Start of Block

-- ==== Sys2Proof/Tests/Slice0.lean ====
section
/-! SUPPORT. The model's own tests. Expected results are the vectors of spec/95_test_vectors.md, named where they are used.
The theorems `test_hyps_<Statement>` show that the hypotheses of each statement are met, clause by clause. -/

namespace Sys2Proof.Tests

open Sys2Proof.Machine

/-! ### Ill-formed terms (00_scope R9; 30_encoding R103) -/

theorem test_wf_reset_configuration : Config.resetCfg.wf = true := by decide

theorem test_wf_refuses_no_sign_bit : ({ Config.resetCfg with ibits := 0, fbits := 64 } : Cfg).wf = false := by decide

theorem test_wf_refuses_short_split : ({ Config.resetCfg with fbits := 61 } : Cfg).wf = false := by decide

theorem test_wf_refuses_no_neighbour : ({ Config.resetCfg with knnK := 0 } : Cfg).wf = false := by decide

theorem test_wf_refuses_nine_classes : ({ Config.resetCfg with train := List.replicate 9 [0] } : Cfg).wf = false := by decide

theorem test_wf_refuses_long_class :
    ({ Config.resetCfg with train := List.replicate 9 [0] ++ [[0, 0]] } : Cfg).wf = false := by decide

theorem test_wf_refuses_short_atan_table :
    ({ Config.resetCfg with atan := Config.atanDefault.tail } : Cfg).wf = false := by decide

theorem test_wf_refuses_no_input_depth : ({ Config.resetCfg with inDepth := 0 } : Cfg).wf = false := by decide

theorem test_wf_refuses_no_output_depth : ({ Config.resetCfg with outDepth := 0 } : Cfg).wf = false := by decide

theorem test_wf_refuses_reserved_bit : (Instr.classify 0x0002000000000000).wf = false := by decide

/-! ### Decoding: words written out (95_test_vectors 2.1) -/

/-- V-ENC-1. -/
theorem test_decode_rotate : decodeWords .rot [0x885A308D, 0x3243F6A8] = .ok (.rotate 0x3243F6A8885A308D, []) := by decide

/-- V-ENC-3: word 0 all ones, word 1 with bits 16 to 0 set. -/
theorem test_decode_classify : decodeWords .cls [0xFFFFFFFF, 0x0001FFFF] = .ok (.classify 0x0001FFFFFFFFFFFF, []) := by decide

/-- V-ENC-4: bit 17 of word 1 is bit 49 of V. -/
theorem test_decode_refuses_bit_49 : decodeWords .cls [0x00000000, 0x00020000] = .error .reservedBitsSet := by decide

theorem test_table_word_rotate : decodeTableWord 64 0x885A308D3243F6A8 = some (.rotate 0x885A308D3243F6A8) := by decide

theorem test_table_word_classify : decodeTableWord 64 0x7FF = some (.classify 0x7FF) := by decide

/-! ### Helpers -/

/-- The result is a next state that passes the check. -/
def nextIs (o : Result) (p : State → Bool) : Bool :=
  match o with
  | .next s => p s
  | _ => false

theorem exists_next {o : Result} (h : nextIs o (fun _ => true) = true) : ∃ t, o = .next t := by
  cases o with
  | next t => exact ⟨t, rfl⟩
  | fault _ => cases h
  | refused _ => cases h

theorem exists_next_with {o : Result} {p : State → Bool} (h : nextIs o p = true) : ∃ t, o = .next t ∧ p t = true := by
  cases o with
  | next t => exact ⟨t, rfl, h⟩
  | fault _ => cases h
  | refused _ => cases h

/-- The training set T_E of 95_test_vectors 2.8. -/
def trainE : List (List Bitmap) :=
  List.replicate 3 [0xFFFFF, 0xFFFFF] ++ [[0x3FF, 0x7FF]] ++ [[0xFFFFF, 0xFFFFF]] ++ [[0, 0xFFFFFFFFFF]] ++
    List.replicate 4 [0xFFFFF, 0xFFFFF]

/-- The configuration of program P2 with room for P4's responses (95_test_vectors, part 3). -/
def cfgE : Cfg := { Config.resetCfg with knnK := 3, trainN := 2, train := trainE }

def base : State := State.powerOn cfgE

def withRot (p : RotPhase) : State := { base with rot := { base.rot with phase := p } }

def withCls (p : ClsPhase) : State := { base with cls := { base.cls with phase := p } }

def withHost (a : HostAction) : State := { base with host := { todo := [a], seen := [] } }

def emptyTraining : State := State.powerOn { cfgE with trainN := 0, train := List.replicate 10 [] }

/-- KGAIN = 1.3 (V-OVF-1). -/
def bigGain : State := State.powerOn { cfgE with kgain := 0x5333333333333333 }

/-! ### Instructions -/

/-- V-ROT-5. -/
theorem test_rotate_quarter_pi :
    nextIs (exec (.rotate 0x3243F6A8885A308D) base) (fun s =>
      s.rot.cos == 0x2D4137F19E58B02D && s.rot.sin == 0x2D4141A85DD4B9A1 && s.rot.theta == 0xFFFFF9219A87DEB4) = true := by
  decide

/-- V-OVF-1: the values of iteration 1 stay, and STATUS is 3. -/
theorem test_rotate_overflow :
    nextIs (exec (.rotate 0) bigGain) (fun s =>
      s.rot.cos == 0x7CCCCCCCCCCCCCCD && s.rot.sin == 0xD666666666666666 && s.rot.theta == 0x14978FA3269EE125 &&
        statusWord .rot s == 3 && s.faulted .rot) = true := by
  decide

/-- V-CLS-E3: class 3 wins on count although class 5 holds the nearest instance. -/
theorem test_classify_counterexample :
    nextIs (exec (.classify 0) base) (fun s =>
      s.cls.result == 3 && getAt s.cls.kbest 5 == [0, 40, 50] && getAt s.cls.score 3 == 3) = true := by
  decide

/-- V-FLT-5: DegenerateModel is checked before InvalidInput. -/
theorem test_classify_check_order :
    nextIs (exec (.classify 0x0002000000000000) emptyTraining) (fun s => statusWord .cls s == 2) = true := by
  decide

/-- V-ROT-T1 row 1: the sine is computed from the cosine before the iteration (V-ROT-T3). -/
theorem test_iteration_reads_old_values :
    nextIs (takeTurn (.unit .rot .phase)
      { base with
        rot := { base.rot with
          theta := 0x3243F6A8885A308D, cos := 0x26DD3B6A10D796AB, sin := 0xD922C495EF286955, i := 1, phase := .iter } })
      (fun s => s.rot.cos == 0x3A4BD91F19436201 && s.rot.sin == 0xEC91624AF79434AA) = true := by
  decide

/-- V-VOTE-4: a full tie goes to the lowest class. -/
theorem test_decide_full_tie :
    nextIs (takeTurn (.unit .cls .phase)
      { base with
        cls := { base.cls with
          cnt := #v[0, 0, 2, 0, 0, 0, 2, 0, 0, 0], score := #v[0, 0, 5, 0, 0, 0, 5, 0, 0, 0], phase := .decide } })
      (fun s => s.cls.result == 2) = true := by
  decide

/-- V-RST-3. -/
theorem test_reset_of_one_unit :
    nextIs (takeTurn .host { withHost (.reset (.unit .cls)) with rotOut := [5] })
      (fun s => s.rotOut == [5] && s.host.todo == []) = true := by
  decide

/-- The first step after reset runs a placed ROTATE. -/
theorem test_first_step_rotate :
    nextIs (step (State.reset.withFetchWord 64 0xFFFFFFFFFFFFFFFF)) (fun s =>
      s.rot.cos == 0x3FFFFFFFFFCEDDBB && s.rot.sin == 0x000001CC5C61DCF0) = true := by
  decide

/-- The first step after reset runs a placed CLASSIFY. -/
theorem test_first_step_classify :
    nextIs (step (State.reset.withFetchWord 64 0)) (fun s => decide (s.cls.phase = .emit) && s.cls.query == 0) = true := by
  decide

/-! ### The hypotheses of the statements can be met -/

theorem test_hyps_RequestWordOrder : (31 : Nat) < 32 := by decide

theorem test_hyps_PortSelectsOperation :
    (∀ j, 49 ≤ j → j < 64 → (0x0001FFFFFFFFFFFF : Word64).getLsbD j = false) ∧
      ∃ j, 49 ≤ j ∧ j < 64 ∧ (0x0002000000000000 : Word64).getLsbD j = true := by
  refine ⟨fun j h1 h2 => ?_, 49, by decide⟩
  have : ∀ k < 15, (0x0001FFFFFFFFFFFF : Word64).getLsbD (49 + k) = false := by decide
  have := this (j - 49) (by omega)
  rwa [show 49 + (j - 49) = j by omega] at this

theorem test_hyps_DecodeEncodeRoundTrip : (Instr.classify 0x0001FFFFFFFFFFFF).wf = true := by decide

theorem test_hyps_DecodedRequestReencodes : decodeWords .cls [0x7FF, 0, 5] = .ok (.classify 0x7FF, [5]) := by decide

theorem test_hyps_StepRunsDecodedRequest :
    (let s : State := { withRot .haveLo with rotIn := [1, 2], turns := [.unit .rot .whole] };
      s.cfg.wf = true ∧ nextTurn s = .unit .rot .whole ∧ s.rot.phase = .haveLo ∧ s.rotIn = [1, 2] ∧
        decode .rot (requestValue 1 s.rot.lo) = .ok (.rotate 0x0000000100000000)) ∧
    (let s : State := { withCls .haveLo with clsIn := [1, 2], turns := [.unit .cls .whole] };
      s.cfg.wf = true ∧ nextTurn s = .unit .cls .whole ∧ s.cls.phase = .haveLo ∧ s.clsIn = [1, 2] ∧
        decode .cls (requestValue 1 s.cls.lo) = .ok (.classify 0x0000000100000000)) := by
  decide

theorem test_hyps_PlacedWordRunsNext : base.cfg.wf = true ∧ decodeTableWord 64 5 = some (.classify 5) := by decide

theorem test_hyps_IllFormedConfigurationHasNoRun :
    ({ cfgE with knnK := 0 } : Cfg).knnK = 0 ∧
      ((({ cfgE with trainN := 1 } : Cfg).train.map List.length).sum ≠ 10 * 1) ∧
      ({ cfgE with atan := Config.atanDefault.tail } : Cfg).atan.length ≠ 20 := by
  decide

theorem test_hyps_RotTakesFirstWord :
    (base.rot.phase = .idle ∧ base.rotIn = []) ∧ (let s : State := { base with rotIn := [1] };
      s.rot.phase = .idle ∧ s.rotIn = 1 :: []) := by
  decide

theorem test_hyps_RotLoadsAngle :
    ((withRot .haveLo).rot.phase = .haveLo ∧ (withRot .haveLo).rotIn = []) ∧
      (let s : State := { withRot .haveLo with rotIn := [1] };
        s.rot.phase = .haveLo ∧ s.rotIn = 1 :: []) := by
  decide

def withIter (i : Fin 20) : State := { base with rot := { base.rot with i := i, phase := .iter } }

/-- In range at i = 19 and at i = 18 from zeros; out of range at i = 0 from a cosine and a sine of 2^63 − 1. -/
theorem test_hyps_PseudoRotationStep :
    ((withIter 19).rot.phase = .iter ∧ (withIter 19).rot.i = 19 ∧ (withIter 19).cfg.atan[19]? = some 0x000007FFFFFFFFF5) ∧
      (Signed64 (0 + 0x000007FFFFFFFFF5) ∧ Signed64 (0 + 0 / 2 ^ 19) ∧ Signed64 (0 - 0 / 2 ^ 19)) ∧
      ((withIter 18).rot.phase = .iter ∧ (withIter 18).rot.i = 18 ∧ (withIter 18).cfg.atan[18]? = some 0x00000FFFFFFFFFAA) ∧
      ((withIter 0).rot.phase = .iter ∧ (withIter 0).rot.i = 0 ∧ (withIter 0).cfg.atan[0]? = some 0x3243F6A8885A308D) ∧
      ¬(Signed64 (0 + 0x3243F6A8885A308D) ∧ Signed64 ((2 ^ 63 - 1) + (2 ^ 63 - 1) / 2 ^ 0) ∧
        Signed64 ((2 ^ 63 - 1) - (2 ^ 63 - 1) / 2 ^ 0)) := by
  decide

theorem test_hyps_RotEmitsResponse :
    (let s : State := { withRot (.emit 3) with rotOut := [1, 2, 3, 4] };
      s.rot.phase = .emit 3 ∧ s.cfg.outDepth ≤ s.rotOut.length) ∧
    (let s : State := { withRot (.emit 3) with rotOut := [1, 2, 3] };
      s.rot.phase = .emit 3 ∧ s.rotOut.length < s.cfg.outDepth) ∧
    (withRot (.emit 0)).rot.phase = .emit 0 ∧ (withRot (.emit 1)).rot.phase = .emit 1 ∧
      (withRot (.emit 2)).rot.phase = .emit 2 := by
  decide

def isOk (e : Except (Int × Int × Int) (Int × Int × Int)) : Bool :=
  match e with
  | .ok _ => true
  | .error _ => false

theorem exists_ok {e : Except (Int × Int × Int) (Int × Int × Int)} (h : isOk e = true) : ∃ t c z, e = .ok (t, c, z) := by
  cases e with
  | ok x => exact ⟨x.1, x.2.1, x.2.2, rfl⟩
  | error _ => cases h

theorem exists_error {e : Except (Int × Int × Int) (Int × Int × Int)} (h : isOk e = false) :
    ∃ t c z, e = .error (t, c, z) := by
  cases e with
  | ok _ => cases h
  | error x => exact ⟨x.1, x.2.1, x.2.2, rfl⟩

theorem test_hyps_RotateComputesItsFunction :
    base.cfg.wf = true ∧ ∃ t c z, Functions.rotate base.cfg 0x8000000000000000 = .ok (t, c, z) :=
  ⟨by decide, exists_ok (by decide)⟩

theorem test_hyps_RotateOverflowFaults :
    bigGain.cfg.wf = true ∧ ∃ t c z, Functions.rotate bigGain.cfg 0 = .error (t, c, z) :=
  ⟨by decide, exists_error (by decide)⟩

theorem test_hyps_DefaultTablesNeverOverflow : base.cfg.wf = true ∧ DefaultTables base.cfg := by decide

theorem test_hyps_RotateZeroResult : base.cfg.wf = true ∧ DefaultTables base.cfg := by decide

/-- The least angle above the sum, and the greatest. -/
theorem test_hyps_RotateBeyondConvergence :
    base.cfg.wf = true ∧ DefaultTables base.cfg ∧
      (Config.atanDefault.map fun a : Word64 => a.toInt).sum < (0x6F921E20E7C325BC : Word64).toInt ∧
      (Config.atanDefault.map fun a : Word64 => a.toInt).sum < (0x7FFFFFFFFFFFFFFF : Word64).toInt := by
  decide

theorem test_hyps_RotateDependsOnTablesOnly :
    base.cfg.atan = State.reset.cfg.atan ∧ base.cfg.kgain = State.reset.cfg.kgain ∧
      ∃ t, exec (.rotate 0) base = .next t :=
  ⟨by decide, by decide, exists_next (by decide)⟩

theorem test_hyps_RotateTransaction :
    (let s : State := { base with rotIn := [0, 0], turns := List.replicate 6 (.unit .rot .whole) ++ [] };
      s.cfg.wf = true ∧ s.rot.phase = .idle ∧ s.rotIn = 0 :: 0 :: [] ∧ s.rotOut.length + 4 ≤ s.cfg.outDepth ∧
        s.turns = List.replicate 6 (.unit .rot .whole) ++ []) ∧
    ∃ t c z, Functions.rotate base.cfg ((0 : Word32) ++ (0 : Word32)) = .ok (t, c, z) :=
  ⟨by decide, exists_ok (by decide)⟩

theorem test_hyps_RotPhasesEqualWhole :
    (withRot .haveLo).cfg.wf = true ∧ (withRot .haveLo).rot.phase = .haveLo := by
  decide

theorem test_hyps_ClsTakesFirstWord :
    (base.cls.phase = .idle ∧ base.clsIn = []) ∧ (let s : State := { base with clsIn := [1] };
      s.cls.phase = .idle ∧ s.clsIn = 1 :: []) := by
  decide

End of Block

◆ THE PROBLEM ◆
The first line of the listing above through the line containing "### Helpers -/": print exactly that, both ends included.

◆ RESPONSE ◆
-- ==== Sys2Proof/Tests/Slice0.lean ====
section
/-! SUPPORT. The model's own tests. Expected results are the vectors of spec/95_test_vectors.md, named where they are used.
The theorems `test_hyps_<Statement>` show that the hypotheses of each statement are met, clause by clause. -/

namespace Sys2Proof.Tests

open Sys2Proof.Machine

/-! ### Ill-formed terms (00_scope R9; 30_encoding R103) -/

theorem test_wf_reset_configuration : Config.resetCfg.wf = true := by decide

theorem test_wf_refuses_no_sign_bit : ({ Config.resetCfg with ibits := 0, fbits := 64 } : Cfg).wf = false := by decide

theorem test_wf_refuses_short_split : ({ Config.resetCfg with fbits := 61 } : Cfg).wf = false := by decide

theorem test_wf_refuses_no_neighbour : ({ Config.resetCfg with knnK := 0 } : Cfg).wf = false := by decide

theorem test_wf_refuses_nine_classes : ({ Config.resetCfg with train := List.replicate 9 [0] } : Cfg).wf = false := by decide

theorem test_wf_refuses_long_class :
    ({ Config.resetCfg with train := List.replicate 9 [0] ++ [[0, 0]] } : Cfg).wf = false := by decide

theorem test_wf_refuses_short_atan_table :
    ({ Config.resetCfg with atan := Config.atanDefault.tail } : Cfg).wf = false := by decide

theorem test_wf_refuses_no_input_depth : ({ Config.resetCfg with inDepth := 0 } : Cfg).wf = false := by decide

theorem test_wf_refuses_no_output_depth : ({ Config.resetCfg with outDepth := 0 } : Cfg).wf = false := by decide

theorem test_wf_refuses_reserved_bit : (Instr.classify 0x0002000000000000).wf = false := by decide

/-! ### Decoding: words written out (95_test_vectors 2.1) -/

/-- V-ENC-1. -/
theorem test_decode_rotate : decodeWords .rot [0x885A308D, 0x3243F6A8] = .ok (.rotate 0x3243F6A8885A308D, []) := by decide

/-- V-ENC-3: word 0 all ones, word 1 with bits 16 to 0 set. -/
theorem test_decode_classify : decodeWords .cls [0xFFFFFFFF, 0x0001FFFF] = .ok (.classify 0x0001FFFFFFFFFFFF, []) := by decide

/-- V-ENC-4: bit 17 of word 1 is bit 49 of V. -/
theorem test_decode_refuses_bit_49 : decodeWords .cls [0x00000000, 0x00020000] = .error .reservedBitsSet := by decide

theorem test_table_word_rotate : decodeTableWord 64 0x885A308D3243F6A8 = some (.rotate 0x885A308D3243F6A8) := by decide

theorem test_table_word_classify : decodeTableWord 64 0x7FF = some (.classify 0x7FF) := by decide

/-! ### Helpers -/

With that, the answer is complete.